==== DATASET EXCERPTS ====

theorem wf_iff_clauses_hold (c : Config) :
    c.wf = true ↔ ConfigClause.regionsFit.holds c = true ∧ ConfigClause.regionsDisjoint.holds c = true ∧
      ConfigClause.subWindows.holds c = true ∧ ConfigClause.offsets.holds c = true ∧
      ConfigClause.loadAddrInRam.holds c = true ∧ ConfigClause.funcCodes.holds c = true ∧
      ConfigClause.counts.holds c = true ∧ ConfigClause.widths.holds c = true := by
  simp only [Config.wf, ConfigClause.all, List.all_cons, List.all_nil, Bool.and_true, Bool.and_eq_true]

theorem holds_eq_false_of_check_error {c : Config} {k : ConfigClause} (h : c.check = .error k) :
    k.holds c = false := by
  unfold Config.check at h
  split at h
  · next k' hfound =>
    cases h
    simpa using List.find?_some hfound
  · cases h

theorem wf_defaultConfig : defaultConfig.wf = true := by decide

/-- Settles O19: each clause of R8 by its own equivalence, and `check` by the first clause it finds broken. -/
theorem configurationAdmitted : Obligations.ConfigurationAdmitted := by
  refine ⟨wf_defaultConfig, fun c => ?_, fun c => ⟨Machine.check_ok_iff c, fun k => holds_eq_false_of_check_error⟩⟩
  rw [wf_iff_clauses_hold, holds_subWindows_iff, holds_offsets_iff]
  simp only [ConfigClause.holds, Bool.and_eq_true, decide_eq_true_eq, beq_iff_eq, bne_iff_ne, rangesDisjoint_iff,
    InRange, and_assoc]

/-! ### Where the registers stand -/

/-- The sub-windows begin at a multiple of 4 and their sizes are multiples of 4. R8 asks for neither (log entry 3). -/
structure Config.WindowsAligned (c : Config) : Prop where
  gpio : c.gpioBase % 4 = 0 ∧ c.gpioSize % 4 = 0
  pwm : c.pwmBase % 4 = 0 ∧ c.pwmSize % 4 = 0
  timer : c.timerBase % 4 = 0 ∧ c.timerSize % 4 = 0

/-- A register of an aligned sub-window: the four bytes from its offset stay inside, so its address does not wrap. -/
theorem reachable_of_aligned {c : Config} {base size off : Nat} (hio : c.ioBase + c.ioSize ≤ 2 ^ 32)
    (hwin : base % 4 = 0 ∧ size % 4 = 0) (hin : c.ioBase ≤ base ∧ base + size ≤ c.ioBase + c.ioSize)
    (hoff : off % 4 = 0 ∧ off < size) : Reachable c (BitVec.ofNat 32 (base + off)) := by
  have hval : (BitVec.ofNat 32 (base + off)).toNat = base + off := by
    rw [BitVec.toNat_ofNat]
    exact Nat.mod_eq_of_lt (by omega)
  simp only [Reachable, insideIo, hval, Machine.Width.bytes]
  omega

theorem reachable_of_isRegisterAddr {c : Config} (hf : c.Facts) (hal : c.WindowsAligned) {a : Word}
    (ha : isRegisterAddr c a) : Reachable c a := by
  obtain ⟨p, hp, rfl⟩ | ⟨n, hn, rfl⟩ | rfl | rfl | rfl := ha
  · exact reachable_of_aligned hf.ioFits hal.gpio hf.gpioInside (hf.gpioOff p hp)
  · obtain ⟨halign, hlt, -⟩ := hf.pwmOff n hn
    exact reachable_of_aligned hf.ioFits hal.pwm hf.pwmInside ⟨halign, hlt⟩
  · exact reachable_of_aligned hf.ioFits hal.pwm hf.pwmInside hf.pwmEn
  · exact reachable_of_aligned hf.ioFits hal.timer hf.timerInside hf.timerH
  · exact reachable_of_aligned hf.ioFits hal.timer hf.timerInside hf.timerL

theorem windowsAligned_defaultConfig : defaultConfig.WindowsAligned := ⟨by decide, by decide, by decide⟩

end Sys2Proof

namespace Sys2Proof.Machine

/-! ### The record of a session -/

theorem legalFunc_nullCode (c : Config) : legalFunc c c.nullCode = true := by
  simp [legalFunc]

/-- A session that load creates at a well-formed record meets the invariant: its RAM is the image, which fits. -/
theorem inv_of_load {c : Config} {image : List Byte} {entry : Word} {s : State} (hc : c.wf = true)
    (h : load c image entry = .ok s) : s.Inv := by
  obtain ⟨rfl, hfits, -, -⟩ := load_ok h
  have hload : c.ramBase ≤ c.loadAddr := (Config.facts hc).loadAddr.1
  exact {
    shaped := shaped_atReset hc _ _
    ramCanonical := Memory.wf_ofImage _ _
    ramInRegion := fun cell hcell => by
      obtain ⟨hlo, hhi, -⟩ := Memory.mem_ofImage hcell
      exact ⟨hload.trans hlo, hhi.trans_le hfits⟩
    pinsLegal := fun p _ => (congrArg _ (pinFunc_atReset c entry _ p)).trans (legalFunc_nullCode c)
    recordFits := by simp [recordFits, State.atReset] }

theorem load_isOk_iff {c : Config} {image : List Byte} {entry : Word} :
    (∃ s, load c image entry = .ok s) ↔
      c.loadAddr + image.length ≤ c.ramBase + c.ramSize ∧ insideRam c entry .word := by
  constructor
  · rintro ⟨s, hs⟩
    obtain ⟨-, hfits, hlo, hhi⟩ := load_ok hs
    exact ⟨hfits, hlo, hhi⟩
  · rintro ⟨hfits, hlo, hhi⟩
    exact ⟨_, load_of_fits hfits hlo hhi⟩

theorem timerWaitUntil_config (s : State) (target : BitVec 64) : (timerWaitUntil s target).config = s.config := by
  rw [timerWaitUntil_eq]

theorem runLoop_config {n : Nat} {s t : State} {r : RunResult} (h : runLoop n s = .next (r, t)) :
    t.config = s.config := by
  induction n generalizing s with
  | zero =>
    unfold runLoop at h
    split at h <;> cases h <;> rfl
  | succ n ih =>
    unfold runLoop at h
    split at h
    · cases h; rfl
    · cases h; rfl
    · obtain ⟨u, hu, -⟩ := step_to s
      rw [hu] at h
      have hstep : u.config = s.config := step_config hu
      exact (ih h).trans hstep

theorem run_config {n : Nat} {s t : State} {r : RunResult} (h : run n s = .next (r, t)) : t.config = s.config := by
  unfold run at h
  split at h
  · next hloop =>
    have hconfig := runLoop_config hloop
    cases h
    exact hconfig
  · cases h
  · cases h

/-- Settles O52: R7's defaults by evaluation, session creation by `load`, and the record through every operation. -/
theorem configurationRecord : Obligations.ConfigurationRecord := by
  refine ⟨by decide,
    fun a => reachable_of_isRegisterAddr (Config.facts wf_defaultConfig) windowsAligned_defaultConfig,
    fun c image entry => ?_, fun c image entry s h => ?_, fun s t => step_config,
    fun s a w v t h => (memWrite_only h).1, timerWaitUntil_config, fun n s r t => run_config⟩
  · simp only [createSession_ok_iff, exists_and_left, load_isOk_iff]
  · obtain ⟨hc, hload⟩ := createSession_ok_iff.1 h
    exact ⟨congrArg State.config (load_ok hload).1, inv_of_load hc hload, hload⟩

end Sys2Proof.Machine

/-! A decoded word is the encoding of its instruction (R103, R105): the formats put every field back where it stood. -/

namespace Sys2Proof

/-! ### The formats give a word back from its own fields -/

theorem regBits_extract (w : Word) (lo : Nat) : regBits (w.extractLsb' lo 5).toFin = w.extractLsb' lo 5 := rfl

theorem encodeR_fields {w : Word} {f7 : BitVec 7} {f3 : BitVec 3} {op : BitVec 7} (h7 : funct7Of w = f7)
    (h3 : funct3Of w = f3) (hop : opcodeOf w = op) : encodeR f7 (rs2Of w) (rs1Of w) f3 (rdOf w) op = w := by
  subst h7 h3 hop
  apply BitVec.eq_of_getLsbD_eq
  intro i hi
  simp only [getLsbD_encodeR, opcodeOf, rdOf, funct3Of, rs1Of, rs2Of, funct7Of, regBits_extract,
    BitVec.getLsbD_extractLsb']
  grind

theorem encodeShift_fields {w : Word} {f7 : BitVec 7} {f3 : BitVec 3} {op : BitVec 7} (h7 : funct7Of w = f7)
    (h3 : funct3Of w = f3) (hop : opcodeOf w = op) : encodeShift f7 (shamtOf w) (rs1Of w) f3 (rdOf w) op = w :=
  encodeR_fields h7 h3 hop

theorem encodeI_fields {w : Word} {f3 : BitVec 3} {op : BitVec 7} (h3 : funct3Of w = f3) (hop : opcodeOf w = op) :
    encodeI (immIOf w) (rs1Of w) f3 (rdOf w) op = w := by
  subst h3 hop
  apply BitVec.eq_of_getLsbD_eq
  intro i hi
  simp only [getLsbD_encodeI, opcodeOf, rdOf, funct3Of, rs1Of, immIOf, regBits_extract, BitVec.getLsbD_extractLsb']
  grind

theorem encodeS_fields {w : Word} {f3 : BitVec 3} {op : BitVec 7} (h3 : funct3Of w = f3) (hop : opcodeOf w = op) :
    encodeS (immSOf w) (rs2Of w) (rs1Of w) f3 op = w := by
  subst h3 hop
  apply BitVec.eq_of_getLsbD_eq
  intro i hi
  simp only [getLsbD_encodeS, opcodeOf, funct3Of, rs1Of, rs2Of, immSOf, regBits_extract, BitVec.getLsbD_append,
    BitVec.getLsbD_extractLsb']
  grind

theorem encodeB_fields {w : Word} {f3 : BitVec 3} {op : BitVec 7} (h3 : funct3Of w = f3) (hop : opcodeOf w = op) :
    encodeB (immBOf w) (rs2Of w) (rs1Of w) f3 op = w := by
  subst h3 hop
  apply BitVec.eq_of_getLsbD_eq
  intro i hi
  simp only [getLsbD_encodeB, opcodeOf, funct3Of, rs1Of, rs2Of, immBOf, regBits_extract, BitVec.getLsbD_append,
    BitVec.getLsbD_extractLsb']
  grind

theorem encodeU_fields {w : Word} {op : BitVec 7} (hop : opcodeOf w = op) : encodeU (immUOf w) (rdOf w) op = w := by
  subst hop
  apply BitVec.eq_of_getLsbD_eq
  intro i hi
  simp only [getLsbD_encodeU, opcodeOf, rdOf, immUOf, regBits_extract, BitVec.getLsbD_extractLsb']
  grind

theorem encodeJ_fields {w : Word} {op : BitVec 7} (hop : opcodeOf w = op) : encodeJ (immJOf w) (rdOf w) op = w := by
  subst hop
  apply BitVec.eq_of_getLsbD_eq
  intro i hi
  simp only [getLsbD_encodeJ, opcodeOf, rdOf, immJOf, regBits_extract, BitVec.getLsbD_append,
    BitVec.getLsbD_extractLsb']
  grind

/-! ### The decoder, major opcode by major opcode -/

theorem encode_of_decodeOp {w : Word} {i : Instr} (hop : opcodeOf w = 0b0110011#7) (h : decodeOp w = .ok i) :
    encode i = w := by
  unfold decodeOp at h
  split at h <;> cases h
  all_goals exact encodeR_fields ‹_› ‹_› hop

/-- The one funct3 the other OP-IMM arms leave. -/
theorem funct3_eq_101 {f : BitVec 3} (h0 : f ≠ 0b000#3) (h2 : f ≠ 0b010#3) (h3 : f ≠ 0b011#3) (h4 : f ≠ 0b100#3)
    (h6 : f ≠ 0b110#3) (h7 : f ≠ 0b111#3) (h1 : f ≠ 0b001#3) : f = 0b101#3 := by
  bv_omega

theorem encode_of_decodeOpImm {w : Word} {i : Instr} (hop : opcodeOf w = 0b0010011#7) (h : decodeOpImm w = .ok i) :
    encode i = w := by
  unfold decodeOpImm at h
  split at h
  case h_7 h3 =>
    split at h <;> cases h
    next h7 => exact encodeShift_fields h7 h3 hop
  case h_8 h0 h2 h3 h4 h6 h7 h1 =>
    have h3 := funct3_eq_101 h0 h2 h3 h4 h6 h7 h1
    split at h <;> cases h
    all_goals exact encodeShift_fields ‹_› h3 hop
  all_goals
    cases h
    exact encodeI_fields ‹_› hop

theorem encode_of_decodeBranch {w : Word} {i : Instr} (hop : opcodeOf w = 0b1100011#7) (h : decodeBranch w = .ok i) :
    encode i = w := by
  unfold decodeBranch at h
  split at h <;> cases h
  all_goals exact encodeB_fields ‹_› hop

theorem encode_of_decodeLoad {w : Word} {i : Instr} (hop : opcodeOf w = 0b0000011#7) (h : decodeLoad w = .ok i) :
    encode i = w := by
  unfold decodeLoad at h
  split at h <;> cases h
  all_goals exact encodeI_fields ‹_› hop

theorem encode_of_decodeStore {w : Word} {i : Instr} (hop : opcodeOf w = 0b0100011#7) (h : decodeStore w = .ok i) :
    encode i = w := by
  unfold decodeStore at h
  split at h <;> cases h
  all_goals exact encodeS_fields ‹_› hop

/-- Decoding drops no bit: the word the fault record re-encodes is the word that was fetched (log entry 6). -/
theorem encode_of_decodeWord {w : Word} {i : Instr} (h : decodeWord w = .ok i) : encode i = w := by
  unfold decodeWord at h
  split at h
  case h_1 hop => cases h; exact encodeU_fields hop
  case h_2 hop => cases h; exact encodeU_fields hop
  case h_3 hop => cases h; exact encodeJ_fields hop
  case h_4 hop =>
    split at h <;> cases h
    next h3 => exact encodeI_fields h3 hop
  case h_5 hop => exact encode_of_decodeBranch hop h
  case h_6 hop => exact encode_of_decodeLoad hop h
  case h_7 hop => exact encode_of_decodeStore hop h
  case h_8 hop => exact encode_of_decodeOpImm hop h
  case h_9 hop => exact encode_of_decodeOp hop h
  case h_10 =>
    split at h <;> cases h
    next hw => exact hw.symm
  case h_11 => split at h <;> cases h

theorem decodeWord_eq_ebreak_iff {w : Word} : decodeWord w = .ok .ebreak ↔ w = 0x00100073#32 :=
  ⟨fun h => (encode_of_decodeWord h).symm, by rintro rfl; rfl⟩

end Sys2Proof

/-! The state of a session over a step (10_state.md): how the mode changes, what the fault record holds, the invariant,
and which operations change the registers, the memory, the Peripheral Bank and the timer. -/

namespace Sys2Proof.Machine

/-! ### What an instruction does to the mode -/

@[simp] theorem fetchFault_mode (s : State) (e : BusFault) : (s.fetchFault e).mode = .faulted := rfl
@[simp] theorem decodeFault_mode (s : State) (w : Word) : (s.decodeFault w).mode = .faulted := rfl
@[simp] theorem executeFault_mode (s : State) (e : BusFault) (i : Instr) : (s.executeFault e i).mode = .faulted := rfl
@[simp] theorem not_isStore_ebreak : ¬isStore .ebreak := id
@[simp] theorem accessFault_ebreak (s : State) : accessFault s .ebreak = none := rfl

====

Copy the entries above exactly, but only from the line holding "Obligations.ConfigurationAdmitted := by" through the line holding "entry 3). -/", both included.

theorem configurationAdmitted : Obligations.ConfigurationAdmitted := by
  refine ⟨wf_defaultConfig, fun c => ?_, fun c => ⟨Machine.check_ok_iff c, fun k => holds_eq_false_of_check_error⟩⟩
  rw [wf_iff_clauses_hold, holds_subWindows_iff, holds_offsets_iff]
  simp only [ConfigClause.holds, Bool.and_eq_true, decide_eq_true_eq, beq_iff_eq, bne_iff_ne, rangesDisjoint_iff,
    InRange, and_assoc]

/-! ### Where the registers stand -/

/-- The sub-windows begin at a multiple of 4 and their sizes are multiples of 4. R8 asks for neither (log entry 3). -/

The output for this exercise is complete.